For many people, punch drunk from a cost-of-living crisis and housing costs, it is a case of crossing their fingers each pay-day and hoping there is more money left at the end of the month than there is month left at the end of the money.
Fuller’s pay-day routine leaves little to chance. Her videos share how much she gets paid and how exactly she is going to spend it. From her mortgage repayment to childcare costs and savings, right down to family birthdays, with zero-based budgeting “every penny has a purpose”.
Fuller credits this approach with enabling her to pay down £8,000 in credit card debt and make repayments on her £300,000 home while also saving. So, could zero-based budgeting help you smooth your spending and boost your savings?
Zero-based budgeting means running your current account as if you’re running a business: you account for every penny that comes in and goes out.
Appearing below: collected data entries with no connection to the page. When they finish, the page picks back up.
-- ==== Sys2Proof/Laws/KeepsBus.lean ====
section
/-! SUPPORT. What the operations of `Machine/Bus.lean` keep. -/

namespace Sys2Proof.Laws.K

open Sys2Proof Sys2Proof.Machine Sys2Proof.Laws

theorem plainPage {pset : List Part} {z0 : State} {m : Master} {pg : Page} {off : Nat} {v : Word} {s : State}
    (h_regs : Part.regs ∈ pset) (h_outs : Part.outs ∈ pset) (h_intc : Part.intc ∈ pset) (hk : Keeps pset z0 s) : Keeps
    pset z0 (Machine.plainPage m pg off v s) := by
  unfold Machine.plainPage
  repeat' (first
    | with_reducible first
      | assumption | apply K.plainWrite h_regs h_outs h_intc)

theorem wrCLK {pset : List Part} {z0 : State} {m : Master} {pg : Page} {off : Nat} {v : Word} {s : State} (h_regs
    : Part.regs ∈ pset) (h_cnts : Part.cnts ∈ pset) (h_outs : Part.outs ∈ pset) (h_intc : Part.intc ∈ pset) (hk :
    Keeps pset z0 s) : Keeps pset z0 (Machine.wrCLK m pg off v s) := by
  unfold Machine.wrCLK
  repeat' (first
    | with_reducible first
      | assumption | apply K.stepWrite h_regs h_cnts h_outs h_intc | apply K.plainPage h_regs h_outs h_intc
      | refine Keeps.ite (fun _ => ?_) (fun _ => ?_)
    | split)

theorem wrPWR {pset : List Part} {z0 : State} {m : Master} {pg : Page} {off : Nat} {v : Word} {s : State} (h_regs
    : Part.regs ∈ pset) (h_cnts : Part.cnts ∈ pset) (h_snaps : Part.snaps ∈ pset) (h_free : Part.free ∈ pset) (h_outs
    : Part.outs ∈ pset) (h_intc : Part.intc ∈ pset) (h_sys : Part.sys ∈ pset) (h_eth : Part.eth ∈ pset) (h_time :
    Part.time ∈ pset) (h_pwr : Part.pwr ∈ pset) (hk : Keeps pset z0 s) : Keeps pset z0 (Machine.wrPWR m pg off v s) :=
    by
  unfold Machine.wrPWR
  repeat' (first
    | with_reducible first
      | assumption | apply K.putF h_regs | apply K.fresh h_free | apply K.pwrReq h_regs h_outs h_intc h_sys h_pwr
      | apply K.groupSettle h_regs h_cnts h_snaps h_outs h_intc h_eth | apply K.padRelease h_regs
      | apply K.rtcSecLo h_time | apply K.rtcSecHi h_time | apply K.plainPage h_regs h_outs h_intc
      | refine Keeps.ite (fun _ => ?_) (fun _ => ?_)
    | dsimp only | split)

theorem wrINT {pset : List Part} {z0 : State} {m : Master} {pg : Page} {off : Nat} {v : Word} {s : State} (h_regs
    : Part.regs ∈ pset) (h_outs : Part.outs ∈ pset) (h_intc : Part.intc ∈ pset) (hk : Keeps pset z0 s) : Keeps pset z0
    (Machine.wrINT m pg off v s) := by
  unfold Machine.wrINT
  repeat' (first
    | with_reducible first
      | assumption | apply K.swSource h_regs h_outs h_intc | apply K.routeWrite h_regs h_outs h_intc
      | apply K.maskWrite h_regs h_outs h_intc | apply K.hostEoi h_regs h_outs h_intc
      | apply K.msixTable h_regs h_outs h_intc | apply K.plainPage h_regs h_outs h_intc
      | refine Keeps.ite (fun _ => ?_) (fun _ => ?_)
    | split)

theorem wrSEC {pset : List Part} {z0 : State} {m : Master} {pg : Page} {off : Nat} {v : Word} {s : State} (h_regs
    : Part.regs ∈ pset) (h_outs : Part.outs ∈ pset) (h_intc : Part.intc ∈ pset) (hk : Keeps pset z0 s) : Keeps pset z0
    (Machine.wrSEC m pg off v s) := by
  unfold Machine.wrSEC
  repeat' (first
    | with_reducible first
      | assumption | apply K.wpolWrite h_regs h_outs h_intc | apply K.plainPage h_regs h_outs h_intc
      | refine Keeps.ite (fun _ => ?_) (fun _ => ?_)
    | split)

theorem wrVLT {pset : List Part} {z0 : State} {m : Master} {pg : Page} {off : Nat} {v : Word} {s : State} (h_regs
    : Part.regs ∈ pset) (h_outs : Part.outs ∈ pset) (h_intc : Part.intc ∈ pset) (h_vlt : Part.vlt ∈ pset) (hk : Keeps
    pset z0 s) : Keeps pset z0 (Machine.wrVLT m pg off v s) := by
  unfold Machine.wrVLT
  repeat' (first
    | with_reducible first
      | assumption | apply K.cntCmd h_regs h_outs h_intc h_vlt | apply K.exportCmd h_regs h_outs h_intc h_vlt
      | apply K.plainPage h_regs h_outs h_intc | refine Keeps.ite (fun _ => ?_) (fun _ => ?_)
    | split)

theorem wrMGT {pset : List Part} {z0 : State} {m : Master} {pg : Page} {off : Nat} {v : Word} {s : State} (h_regs
    : Part.regs ∈ pset) (h_outs : Part.outs ∈ pset) (h_intc : Part.intc ∈ pset) (h_mgt : Part.mgt ∈ pset) (hk : Keeps
    pset z0 s) : Keeps pset z0 (Machine.wrMGT m pg off v s) := by
  unfold Machine.wrMGT
  repeat' (first
    | with_reducible first
      | assumption | apply K.mgtWrite h_mgt | apply K.plainPage h_regs h_outs h_intc
      | refine Keeps.ite (fun _ => ?_) (fun _ => ?_)
    | split)

theorem wrATB {pset : List Part} {z0 : State} {m : Master} {pg : Page} {off : Nat} {v : Word} {s : State} (h_regs
    : Part.regs ∈ pset) (h_outs : Part.outs ∈ pset) (h_intc : Part.intc ∈ pset) (h_test : Part.test ∈ pset) (hk :
    Keeps pset z0 s) : Keeps pset z0 (Machine.wrATB m pg off v s) := by
  unfold Machine.wrATB
  repeat' (first
    | with_reducible first
      | assumption | apply K.atbSelect h_regs h_outs h_intc h_test | apply K.plainPage h_regs h_outs h_intc
      | refine Keeps.ite (fun _ => ?_) (fun _ => ?_)
    | split)

theorem wrPLC {pset : List Part} {z0 : State} {m : Master} {pg : Page} {off : Nat} {v : Word} {s : State} (h_regs
    : Part.regs ∈ pset) (h_cnts : Part.cnts ∈ pset) (h_free : Part.free ∈ pset) (h_mem : Part.mem ∈ pset) (h_outs :
    Part.outs ∈ pset) (h_intc : Part.intc ∈ pset) (h_sw : Part.sw ∈ pset) (h_bnk : Part.bnk ∈ pset) (h_eng : Part.eng
    ∈ pset) (h_plc : Part.plc ∈ pset) (h_cores : Part.cores ∈ pset) (hk : Keeps pset z0 s) : Keeps pset z0
    (Machine.wrPLC m pg off v s) := by
  unfold Machine.wrPLC
  repeat' (first
    | with_reducible first
      | assumption | apply K.fresh h_free | apply K.deny h_regs h_outs h_intc
      | apply K.jobRecordRetry h_regs h_mem h_outs h_intc h_bnk h_plc
      | apply K.plcCmd h_regs h_cnts h_free h_mem h_outs h_intc h_sw h_bnk h_eng h_plc h_cores
      | apply K.bindWrite h_regs h_cnts h_outs h_intc h_plc | apply K.admitPut h_regs
      | apply K.plainPage h_regs h_outs h_intc | refine Keeps.ite (fun _ => ?_) (fun _ => ?_)
    | dsimp only | split)

theorem wrMBX {pset : List Part} {z0 : State} {m : Master} {_pg : Page} {off : Nat} {v : Word} {s : State} (h_regs
    : Part.regs ∈ pset) (h_outs : Part.outs ∈ pset) (h_intc : Part.intc ∈ pset) (h_sys : Part.sys ∈ pset) (h_mbx :
    Part.mbx ∈ pset) (h_pwr : Part.pwr ∈ pset) (hk : Keeps pset z0 s) : Keeps pset z0 (Machine.wrMBX m _pg off v s) :=
    by
  unfold Machine.wrMBX
  repeat' (first
    | with_reducible first
      | assumption | apply K.mbxLockWrite h_regs h_outs h_intc
      | apply K.mbxSend h_regs h_outs h_intc h_sys h_mbx h_pwr | apply K.mbxAck h_regs h_outs h_intc
      | apply K.mbxResetCmd h_regs h_outs h_intc | apply K.mbxCfg h_regs h_outs h_intc
      | apply K.mbxHdr h_regs h_outs h_intc | apply K.mbxData h_regs h_outs h_intc
      | apply K.mbxEvent h_regs h_outs h_intc | refine Keeps.ite (fun _ => ?_) (fun _ => ?_)
    | dsimp only | split)

theorem wrLCK {pset : List Part} {z0 : State} {m : Master} {_pg : Page} {off : Nat} {v : Word} {s : State} (h_regs
    : Part.regs ∈ pset) (h_outs : Part.outs ∈ pset) (h_intc : Part.intc ∈ pset) (hk : Keeps pset z0 s) : Keeps pset z0
    (Machine.wrLCK m _pg off v s) := by
  unfold Machine.wrLCK
  repeat' (first
    | with_reducible first
      | assumption | apply K.lockWrite h_regs h_outs h_intc | apply K.lockForce h_regs h_outs h_intc
      | refine Keeps.ite (fun _ => ?_) (fun _ => ?_)
    | split)

theorem wrFIQ {pset : List Part} {z0 : State} {m : Master} {_pg : Page} {off : Nat} {v : Word} {s : State} (h_regs
    : Part.regs ∈ pset) (h_cnts : Part.cnts ∈ pset) (h_outs : Part.outs ∈ pset) (h_intc : Part.intc ∈ pset) (h_fiq :
    Part.fiq ∈ pset) (h_aq : Part.aq ∈ pset) (hk : Keeps pset z0 s) : Keeps pset z0 (Machine.wrFIQ m _pg off v s) :=
    by
  unfold Machine.wrFIQ
  repeat' (first
    | with_reducible first
      | assumption | apply K.fiqCfg h_regs h_outs h_intc h_fiq | apply K.aqSet h_regs h_outs h_intc h_aq
      | apply K.aqPost h_regs h_cnts h_outs h_intc h_aq | refine Keeps.ite (fun _ => ?_) (fun _ => ?_)
    | split)

theorem wrBNK {pset : List Part} {z0 : State} {m : Master} {pg : Page} {off : Nat} {v : Word} {s : State} (h_regs
    : Part.regs ∈ pset) (h_mem : Part.mem ∈ pset) (h_outs : Part.outs ∈ pset) (h_intc : Part.intc ∈ pset) (h_sw :
    Part.sw ∈ pset) (h_vlt : Part.vlt ∈ pset) (h_bnk : Part.bnk ∈ pset) (hk : Keeps pset z0 s) : Keeps pset z0
    (Machine.wrBNK m pg off v s) := by
  unfold Machine.wrBNK
  repeat' (first
    | with_reducible first
      | assumption | apply K.setR h_regs | apply K.bankCtrl h_regs h_mem h_outs h_intc h_sw h_bnk
      | apply K.bnkCmd h_regs h_mem h_outs h_intc h_vlt h_bnk | apply K.plainPage h_regs h_outs h_intc
      | refine Keeps.ite (fun _ => ?_) (fun _ => ?_)
    | split)

theorem wrSWC {pset : List Part} {z0 : State} {m : Master} {pg : Page} {off : Nat} {v : Word} {s : State} (h_regs
    : Part.regs ∈ pset) (h_cnts : Part.cnts ∈ pset) (h_outs : Part.outs ∈ pset) (h_intc : Part.intc ∈ pset) (h_sw :
    Part.sw ∈ pset) (h_eth : Part.eth ∈ pset) (hk : Keeps pset z0 s) : Keeps pset z0 (Machine.wrSWC m pg off v s) :=
    by
  unfold Machine.wrSWC
  repeat' (first
    | with_reducible first
      | assumption | apply K.setR h_regs | apply K.freeLowCheck h_regs h_outs h_intc
      | apply K.swRingLevels h_regs h_outs h_intc | apply K.shapeSettle h_sw
      | apply K.gateCtrl h_regs h_outs h_intc h_sw | apply K.glistWrite h_regs h_outs h_intc
      | apply K.tblCmd h_regs h_outs h_intc h_sw | apply K.lpiSettle h_regs h_cnts h_outs h_intc h_eth
      | apply K.plainPage h_regs h_outs h_intc | refine Keeps.ite (fun _ => ?_) (fun _ => ?_)
    | split)

theorem wrFDB {pset : List Part} {z0 : State} {m : Master} {pg : Page} {off : Nat} {v : Word} {s : State} (h_regs
    : Part.regs ∈ pset) (h_outs : Part.outs ∈ pset) (h_intc : Part.intc ∈ pset) (h_sw : Part.sw ∈ pset) (hk : Keeps
    pset z0 s) : Keeps pset z0 (Machine.wrFDB m pg off v s) := by
  unfold Machine.wrFDB
  repeat' (first
    | with_reducible first
      | assumption | apply K.setR h_regs | apply K.fdbCmd h_regs h_outs h_intc h_sw
      | apply K.agePeriod h_regs h_outs h_intc h_sw | apply K.plainPage h_regs h_outs h_intc
      | refine Keeps.ite (fun _ => ?_) (fun _ => ?_)
    | split)

theorem wrIMG {pset : List Part} {z0 : State} {m : Master} {pg : Page} {off : Nat} {v : Word} {s : State} (h_regs
    : Part.regs ∈ pset) (h_cnts : Part.cnts ∈ pset) (h_free : Part.free ∈ pset) (h_mem : Part.mem ∈ pset) (h_outs :
    Part.outs ∈ pset) (h_intc : Part.intc ∈ pset) (h_sw : Part.sw ∈ pset) (h_gate : Part.gate ∈ pset) (h_vlt :
    Part.vlt ∈ pset) (h_bnk : Part.bnk ∈ pset) (h_mdb : Part.mdb ∈ pset) (hk : Keeps pset z0 s) : Keeps pset z0
    (Machine.wrIMG m pg off v s) := by
  unfold Machine.wrIMG
  repeat' (first
    | with_reducible first
      | assumption | apply K.setR h_regs | apply K.pendLevel h_regs h_outs h_intc
      | apply K.catCmd h_regs h_cnts h_free h_mem h_outs h_intc h_sw h_gate h_vlt h_bnk h_mdb
      | apply K.sieveCmd h_regs h_outs h_intc h_gate | apply K.poolWrite h_regs h_outs h_intc h_gate
      | apply K.vrSize h_regs h_mem h_outs h_intc h_gate h_bnk | apply K.plainPage h_regs h_outs h_intc
      | refine Keeps.ite (fun _ => ?_) (fun _ => ?_)
    | split)

theorem wrTNS {pset : List Part} {z0 : State} {m : Master} {pg : Page} {off : Nat} {v : Word} {s : State} (h_regs
    : Part.regs ∈ pset) (h_outs : Part.outs ∈ pset) (h_intc : Part.intc ∈ pset) (h_sw : Part.sw ∈ pset) (h_vlt :
    Part.vlt ∈ pset) (h_time : Part.time ∈ pset) (hk : Keeps pset z0 s) : Keeps pset z0 (Machine.wrTNS m pg off v s)
    := by
  unfold Machine.wrTNS
  repeat' (first
    | with_reducible first
      | assumption | apply K.refCtrl h_regs h_outs h_intc | apply K.tbGuarded h_regs h_outs h_intc
      | apply K.tbCtrl h_regs h_outs h_intc h_vlt h_time | apply K.tbRate h_regs h_time
      | apply K.adjCmd h_regs h_outs h_intc h_sw h_time | apply K.tnsSnap h_regs
      | apply K.outCtrl h_regs h_outs h_intc h_time | apply K.tsrLevel h_regs h_outs h_intc
      | apply K.plainPage h_regs h_outs h_intc | refine Keeps.ite (fun _ => ?_) (fun _ => ?_)
    | intro _ _ | dsimp only | split)

theorem wrMAC {pset : List Part} {z0 : State} {m : Master} {pg : Page} {off : Nat} {v : Word} {s : State} (h_regs
    : Part.regs ∈ pset) (h_cnts : Part.cnts ∈ pset) (h_outs : Part.outs ∈ pset) (h_intc : Part.intc ∈ pset) (h_eth :
    Part.eth ∈ pset) (hk : Keeps pset z0 s) : Keeps pset z0 (Machine.wrMAC m pg off v s) := by
  unfold Machine.wrMAC
  repeat' (first
    | with_reducible first
      | assumption | apply K.setR h_regs | apply K.updPairOf h_regs h_outs h_intc
      | apply K.redCtrl h_regs h_outs h_intc h_eth | apply K.preemptCtrl h_regs h_outs h_intc h_eth
      | apply K.lpiSettle h_regs h_cnts h_outs h_intc h_eth | apply K.plainPage h_regs h_outs h_intc
      | refine Keeps.ite (fun _ => ?_) (fun _ => ?_)
    | dsimp only | split)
The day your salary drops into your bank account, it’s time to put on your chief financial officer pants, channel your inner minister for finance and get forensic with your money. It means taking account of everything that’s coming in and assigning every penny to an expenditure category.
That includes deciding in advance how much you will spend on things like energy, transport, food, clothes, entertainment and, hopefully, some savings for the future you too.
Done right, zero-based budgeting should mean that all of your income minus all of your predicted spending for that month, including an emergency pot and savings, should add up to zero.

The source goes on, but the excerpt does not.